Abogado: Lic. Efigenio María Torres.
SALA CIVIL Y COMERCIAL
Rechaza
Audiencia pública del 19 de febrero de 2014.
Preside: Julio César Castaños Guzmán.
D IOS , P ATRIA Y L IBERTAD
En Nombre de la República, la Sala Civil y Comercial de la Suprema Corte de Justicia, actuando como Corte de Casación, dicta en audiencia pública la sentencia siguiente:
Sobre el recurso de casación interpuesto por la sociedad comercial Edenorte Dominicana, S. A., en su calidad de continuadora jurídica de la Empresa Distribuidora de Electricidad del Norte, S. A. (Edenorte), constituida y operante de conformidad con les leyes de la República Dominicana, con su domicilio y asiento social ubicado en la avenida Juan Pablo Duarte núm. 74, en la ciudad de Santiago de los Caballeros, municipio y provincia de Santiago, República Dominicana, debidamente representada por su director general, señor Héctor Eduardo Saavedra Pizarro, chileno, mayor de edad, soltero, ingeniero eléctrico, titular del pasaporte núm. 5.280.465-5, domiciliado y residente en la ciudad de Santiago de los Caballeros, contra la sentencia núm. 226-2012, dictada en fecha 4 de abril de 2012, por la Segunda Sala de la Cámara Civil y Comercial de la Corte de Apelación del Distrito Nacional, cuyo dispositivo se copia más adelante;
Oído al alguacil de turno en la lectura del rol;
Oído en la lectura de sus conclusiones al Lic.
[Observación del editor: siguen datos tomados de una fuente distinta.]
-- ==== Sys2Proof/Laws/KeepsCaptureOps.lean ====
section
/-! SUPPORT. What each function of Machine/CaptureOps.lean leaves unchanged (the mask names the areas it may change). -/

set_option Elab.async false

namespace Sys2Proof.Machine

theorem keeps_setCapRing (s : State) (p1 : Nat) (p2 : CapRing) : Keeps 1048576 s (setCapRing s p1 p2) := by
  unfold setCapRing
  refine Keeps.upd (t := s) ?_ rfl rfl rfl (Nat.le_refl _)
  exact Keeps.refl _

theorem ringWrite_wf (m : SMap Byte) (p1 p2 p3 : Nat) (p4 : List Byte) (h : smWf (fun _ => 0#8) m = true) :
    smWf (fun _ => 0#8) (ringWrite m p1 p2 p3 p4) = true := by
  unfold ringWrite
  generalize p3 = o
  induction p4 generalizing m o with
  | nil => exact h
  | cons b r ih => exact ih _ (smPut_wf (fun _ => 0#8) _ _ _ h) _
theorem keeps_capWrite (s : State) (p1 : Nat) (p2 : List Byte) : Keeps 2 s (capWrite s p1 p2) := by
  unfold capWrite
  refine Keeps.ite ?_ ?_
  · exact Keeps.upd (Keeps.refl s) rfl rfl rfl (Nat.le_refl _) (r5 := ringWrite_wf _ _ _ _ _)
  · exact Keeps.upd (Keeps.refl s) rfl rfl rfl (Nat.le_refl _) (r4 := ringWrite_wf _ _ _ _ _)

theorem keeps_capRoom (s : State) (p1 : Nat) : KeepsF 1048576 s (capRoom s p1) := by
  unfold capRoom
  extract_lets -underBinder -merge -useContext +onlyGivenNames x1
  try clear_value x1
  extract_lets -underBinder -merge -useContext +onlyGivenNames x2
  try clear_value x2
  extract_lets -underBinder -merge -useContext +onlyGivenNames x3
  extract_lets -underBinder -merge -useContext +onlyGivenNames x4
  have h4 : Keeps 1048576 s x4 := by
    unfold x4
    refine Keeps.upd (t := s) ?_ rfl rfl rfl (Nat.le_refl _)
    exact Keeps.refl _
  try clear_value x4
  refine KeepsF.mk ?_
  assumption

theorem keeps_copyBlock (s : State) (p1 : Nat) (p2 : CapBlock) : KeepsF 1048578 s (copyBlock s p1 p2) := by
  unfold copyBlock
  split
  · refine KeepsF.mk ?_
    exact Keeps.refl _
  · refine KeepsF.ite ?_ ?_
    · refine KeepsF.mk ?_
      exact Keeps.refl _
    · extract_lets -underBinder -merge -useContext +onlyGivenNames x1
      have h1 : KeepsF 1048578 s x1 := by
        unfold x1
        refine KeepsF.trans ?_ (keeps_capRoom _ _)
        exact Keeps.refl _
      try clear_value x1
      refine KeepsF.ite ?_ ?_
      · refine KeepsF.mk ?_
        refine KeepsF.snd ?_
        assumption
      · extract_lets -underBinder -merge -useContext +onlyGivenNames x2
        try clear_value x2
        extract_lets -underBinder -merge -useContext +onlyGivenNames x3
        have h3 : Keeps 1048578 s x3 := by
          unfold x3
          refine Keeps.trans ?_ (keeps_capWrite _ _ _)
          refine KeepsF.snd ?_
          assumption
        try clear_value x3
        refine KeepsF.mk ?_
        refine Keeps.upd (t := x3) ?_ rfl rfl rfl (Nat.le_refl _)
        assumption

theorem keeps_closeOpen (s : State) (p1 : Nat) : KeepsF 1048576 s (closeOpen s p1) := by
  unfold closeOpen
  extract_lets -underBinder -merge -useContext +onlyGivenNames x1
  try clear_value x1
  split
  · refine KeepsF.mk ?_
    exact Keeps.refl _
  · refine KeepsF.ite ?_ ?_
    · extract_lets -underBinder -merge -useContext +onlyGivenNames x2
      try clear_value x2
      refine KeepsF.mk ?_
      refine Keeps.trans ?_ (keeps_setCapRing _ _ _)
      exact Keeps.refl _
    · refine KeepsF.mk ?_
      exact Keeps.refl _

theorem keeps_capEnd (s : State) (p1 : Nat) (p2 : Nat) (p3 : Bool) (p4 : Bool) : Keeps 1048583 s (capEnd s p1 p2 p3 p4) := by
  unfold capEnd
  split
  · exact Keeps.refl _
  · extract_lets -underBinder -merge -useContext +onlyGivenNames x1
    try clear_value x1
    extract_lets -underBinder -merge -useContext +onlyGivenNames x2
    have h2 : KeepsF 1048583 s x2 := by
      unfold x2
      refine KeepsF.foldl ?_ (fun y3 a3 hy3 => ?_)
      · refine KeepsF.mk ?_
        exact Keeps.refl _
      · extract_lets -underBinder -merge -useContext +onlyGivenNames x4
        have h4 : KeepsF 1048583 s x4 := by
          unfold x4
          refine KeepsF.trans ?_ (keeps_closeOpen _ _)
          refine KeepsF.snd ?_
          assumption
        try clear_value x4
        split
        · refine KeepsF.ite ?_ ?_
          · refine KeepsF.mk ?_
            refine KeepsF.snd ?_
            assumption
          · refine KeepsF.trans ?_ (keeps_copyBlock _ _ _)
            refine KeepsF.snd ?_
            assumption
        · refine KeepsF.mk ?_
          refine KeepsF.snd ?_
          assumption
    try clear_value x2
    extract_lets -underBinder -merge -useContext +onlyGivenNames x5
    have h5 : Keeps 1048583 s x5 := by
      unfold x5
      refine KeepsF.snd ?_
      assumption
    try clear_value x5
    extract_lets -underBinder -merge -useContext +onlyGivenNames x6
    try clear_value x6
    extract_lets -underBinder -merge -useContext +onlyGivenNames x7
    try clear_value x7
    split
    · assumption
    · extract_lets -underBinder -merge -useContext +onlyGivenNames x8
      try clear_value x8
      extract_lets -underBinder -merge -useContext +onlyGivenNames x9
      try clear_value x9
      extract_lets -underBinder -merge -useContext +onlyGivenNames x10
      try clear_value x10
      extract_lets -underBinder -merge -useContext +onlyGivenNames x11
      try clear_value x11
      extract_lets -underBinder -merge -useContext +onlyGivenNames x12
      try clear_value x12
      extract_lets -underBinder -merge -useContext +onlyGivenNames x13
      try clear_value x13
      extract_lets -underBinder -merge -useContext +onlyGivenNames x14
      try clear_value x14
      extract_lets -underBinder -merge -useContext +onlyGivenNames x15
      try clear_value x15
      extract_lets -underBinder -merge -useContext +onlyGivenNames x16
      try clear_value x16
      extract_lets -underBinder -merge -useContext +onlyGivenNames x17
      have h17 : Keeps 1048583 s x17 := by
        unfold x17
        refine Keeps.foldl ?_ (fun y18 a18 hy18 => ?_)
        · assumption
        · extract_lets -underBinder -merge -useContext +onlyGivenNames x19
          try clear_value x19
          refine Keeps.trans ?_ (keeps_setCapRing _ _ _)
          assumption
      try clear_value x17
      extract_lets -underBinder -merge -useContext +onlyGivenNames x20
      have h20 : KeepsF 1048583 s x20 := by
        unfold x20
        refine KeepsF.ite ?_ ?_
        · refine KeepsF.mk ?_
          assumption
        · refine KeepsF.trans ?_ (keeps_capRoom _ _)
          assumption
      try clear_value x20
      extract_lets -underBinder -merge -useContext +onlyGivenNames x21
      have h21 : Keeps 1048583 s x21 := by
        unfold x21
        refine KeepsF.snd ?_
        assumption
      try clear_value x21
      extract_lets -underBinder -merge -useContext +onlyGivenNames x22
      try clear_value x22
      extract_lets -underBinder -merge -useContext +onlyGivenNames x23
      have h23 : Keeps 1048583 s x23 := by
        unfold x23
        refine Keeps.ite ?_ ?_
        · refine Keeps.trans ?_ (keeps_capWrite _ _ _)
          assumption
        · assumption
      try clear_value x23
      extract_lets -underBinder -merge -useContext +onlyGivenNames x24
      try clear_value x24
      extract_lets -underBinder -merge -useContext +onlyGivenNames x25
      extract_lets -underBinder -merge -useContext +onlyGivenNames x26
      have h26 : Keeps 1048583 s x26 := by
        unfold x26
        refine Keeps.upd (t := x23) ?_ rfl rfl rfl (Nat.le_refl _)
        assumption
      try clear_value x26
      extract_lets -underBinder -merge -useContext +onlyGivenNames x27
      have h27 : Keeps 1048583 s x27 := by
        unfold x27
        refine Keeps.ite ?_ ?_
        · refine Keeps.trans ?_ (keeps_evt _ _ _)
          refine Keeps.trans ?_ (keeps_bump _ _)
          assumption
        · assumption
      try clear_value x27
      extract_lets -underBinder -merge -useContext +onlyGivenNames x28
      have h28 : Keeps 1048583 s x28 := by
        unfold x28
        refine Keeps.ite ?_ ?_
        · refine Keeps.trans ?_ (keeps_logEvent _ _ _ _)
          assumption
        · assumption
      try clear_value x28
      refine Keeps.ite ?_ ?_
      · refine Keeps.trans ?_ (keeps_evt _ _ _)
        assumption
      · assumption

theorem keeps_capFull (s : State) : Keeps 1048583 s (capFull s) := by
  unfold capFull
  refine Keeps.trans ?_ (keeps_capEnd _ _ _ _ _)
  exact Keeps.refl _

theorem keeps_capOpen (s : State) (p1 : Nat) (p2 : Nat) : Keeps 1048583 s (capOpen s p1 p2) := by
  unfold capOpen
  extract_lets -underBinder -merge -useContext +onlyGivenNames x1
  try clear_value x1
  extract_lets -underBinder -merge -useContext +onlyGivenNames x2
  try clear_value x2
  extract_lets -underBinder -merge -useContext +onlyGivenNames x3
  try clear_value x3
  extract_lets -underBinder -merge -useContext +onlyGivenNames x4
  try clear_value x4
  extract_lets -underBinder -merge -useContext +onlyGivenNames x5
  try clear_value x5
  extract_lets -underBinder -merge -useContext +onlyGivenNames x6
  try clear_value x6
  extract_lets -underBinder -merge -useContext +onlyGivenNames x7
  try clear_value x7
  extract_lets -underBinder -merge -useContext +onlyGivenNames x8
  try clear_value x8
  extract_lets -underBinder -merge -useContext +onlyGivenNames x9
  extract_lets -underBinder -merge -useContext +onlyGivenNames x10
  have h10 : Keeps 1048583 s x10 := by
    unfold x10
    refine Keeps.upd (t := s) ?_ rfl rfl rfl (Nat.le_refl _)
    exact Keeps.refl _
  try clear_value x10
  extract_lets -underBinder -merge -useContext +onlyGivenNames x11
  try clear_value x11
  extract_lets -underBinder -merge -useContext +onlyGivenNames x12
  try clear_value x12
  extract_lets -underBinder -merge -useContext +onlyGivenNames x13
  have h13 : KeepsF 1048583 s x13 := by
    unfold x13
    refine KeepsF.foldl ?_ (fun y14 a14 hy14 => ?_)
    · refine KeepsF.mk ?_
      assumption
    · refine KeepsF.ite ?_ ?_
      · assumption
      · refine KeepsF.trans ?_ (keeps_copyBlock _ _ _)
        refine KeepsF.snd ?_
        assumption
  try clear_value x13
  refine Keeps.ite ?_ ?_
  · refine Keeps.trans ?_ (keeps_capFull _)
    refine KeepsF.snd ?_
    assumption
  · refine KeepsF.snd ?_
    assumption

theorem keeps_capDrive (s : State) (p1 : Nat) (p2 : Nat) : Keeps 1048581 s (capDrive s p1 p2) := by
  unfold capDrive
  refine Keeps.ite ?_ ?_
  · extract_lets -underBinder -merge -useContext +onlyGivenNames x1
    try clear_value x1
    extract_lets -underBinder -merge -useContext +onlyGivenNames x2
    extract_lets -underBinder -merge -useContext +onlyGivenNames x3
    have h3 : Keeps 1048581 s x3 := by
      unfold x3
      refine Keeps.upd (t := s) ?_ rfl rfl rfl (Nat.le_refl _)
      exact Keeps.refl _
    try clear_value x3
    refine Keeps.ite ?_ ?_
    · split
      · refine Keeps.trans ?_ (keeps_bump _ _)
        refine Keeps.upd (t := x3) ?_ rfl rfl rfl (Nat.le_refl _)
        assumption
      · refine Keeps.trans ?_ (keeps_bump _ _)
        assumption
    · assumption
  · exact Keeps.refl _

theorem keeps_capMessage (s : State) (p1 : Nat) (p2 : Nat) : Keeps 2261159 s (capMessage s p1 p2) := by
  unfold capMessage
  refine Keeps.ite ?_ ?_
  · extract_lets -underBinder -merge -useContext +onlyGivenNames x1
    try clear_value x1
    extract_lets -underBinder -merge -useContext +onlyGivenNames x2
    try clear_value x2
    refine Keeps.trans ?_ (keeps_hshSend _ _ _ _ _ _ _ _ _)
    exact Keeps.refl _
  · exact Keeps.refl _

theorem keeps_capTrigger (s : State) (p1 : Nat) (p2 : Nat) : Keeps 3309735 s (capTrigger s p1 p2) := by
  unfold capTrigger
  refine Keeps.ite ?_ ?_
  · exact Keeps.refl _
  · refine Keeps.ite ?_ ?_
    · refine Keeps.trans ?_ (keeps_bump _ _)
      exact Keeps.refl _
    · extract_lets -underBinder -merge -useContext +onlyGivenNames x1
      have h1 : Keeps 3309735 s x1 := by
        unfold x1
        refine Keeps.trans ?_ (keeps_evt _ _ _)
        refine Keeps.trans ?_ (keeps_bump _ _)
        exact Keeps.refl _
      try clear_value x1
      extract_lets -underBinder -merge -useContext +onlyGivenNames x2
      have h2 : Keeps 3309735 s x2 := by
        unfold x2
        split
        · refine Keeps.trans ?_ (keeps_capOpen _ _ _)
          assumption
        · refine Keeps.upd (t := x1) ?_ rfl rfl rfl (Nat.le_refl _)
          assumption
      try clear_value x2
      refine Keeps.trans ?_ (keeps_capMessage _ _ _)
      refine Keeps.trans ?_ (keeps_capDrive _ _ _)
      assumption

theorem keeps_capVerdict (s : State) (p1 : Nat) (p2 : Nat) : Keeps 3309735 s (capVerdict s p1 p2) := by
  unfold capVerdict
  refine Keeps.ite ?_ ?_
  · refine Keeps.trans ?_ (keeps_capTrigger _ _ _)
    exact Keeps.refl _
  · exact Keeps.refl _

end Sys2Proof.Machine
end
Efigenio María Torres, abogado de la parte recurrida, Flor Divina Minaya Solís;
Oído el dictamen de la magistrada Procuradora General Adjunta de la República, el cual termina: Único: Que en el caso de la especie, tal y como señala el segundo párrafo del artículo 11 de la Ley No. 3726, de fecha 29 del mes de diciembre del año 1953, sobre Procedimiento de Casación, por tratarse de un asunto que no ha sido objeto de comunicación al Ministerio Público por ante los Jueces de fondo, “Dejamos al criterio de la Suprema Corte de Justicia, la solución del presente recurso de casación”;
Visto el memorial de casación depositado en la Secretaría General de la Suprema Corte de Justicia, el 4 de julio
de 2012, suscrito por los Licdos. Pedro Domínguez Brito, Robert Martínez Vargas y Johdanni Camacho Jáquez, abogados de la parte recurrente, Edenorte Dominicana. S. A., en el cual se invocan los medios de casación que se indican más adelante;
Visto el memorial de defensa depositado en la Secretaría General de la Suprema Corte de Justicia, el 12 de octubre de 2012, suscrito por el Lic. Efigenio María Torres, abogado de la parte recurrida, Flor Divina Minaya Solís;
Vistos, la Constitución de la República, los Tratados Internacionales de Derechos Humanos de los cuales la República Dominicana es signataria, las decisiones dictadas en materia constitucional, las sentencias de la Corte Interamericana de Derechos Humanos; la Ley núm. 25 del 15 de octubre de 1991, modificada por la Ley núm. 156 de fecha 10 de julio de 1997, y los artículos 1 y 65 de la Ley núm. 3726, sobre Procedimiento de Casación, de fecha 29 de diciembre de 1953, modificada por la Ley núm. 491/08, de fecha 19 de diciembre de 2008;
La CORTE, en audiencia pública del 20 de noviembre de 2013, estando presentes los jueces Julio César Castaños Guzmán, Presidente; Víctor José Castellanos Estrella, Martha Olga García Santamaría y José Alberto Cruceta Almánzar, asistidos de la Secretaria;
Visto el auto dictado el 17 de febrero de 2014, por el magistrado Julio César Castaños Guzmán, Presidente de la Sala Civil y Comercial de la Suprema Corte de Justicia, por medio del cual llama al magistrado Francisco Antonio Jerez Mena, juez de esta Sala, para integrar la misma en la deliberación y fallo del recurso de casación de que se trata, de conformidad con la Ley núm. 926 de fecha 21 de julio de 1935, reformada por el artículo 2 de la Ley núm.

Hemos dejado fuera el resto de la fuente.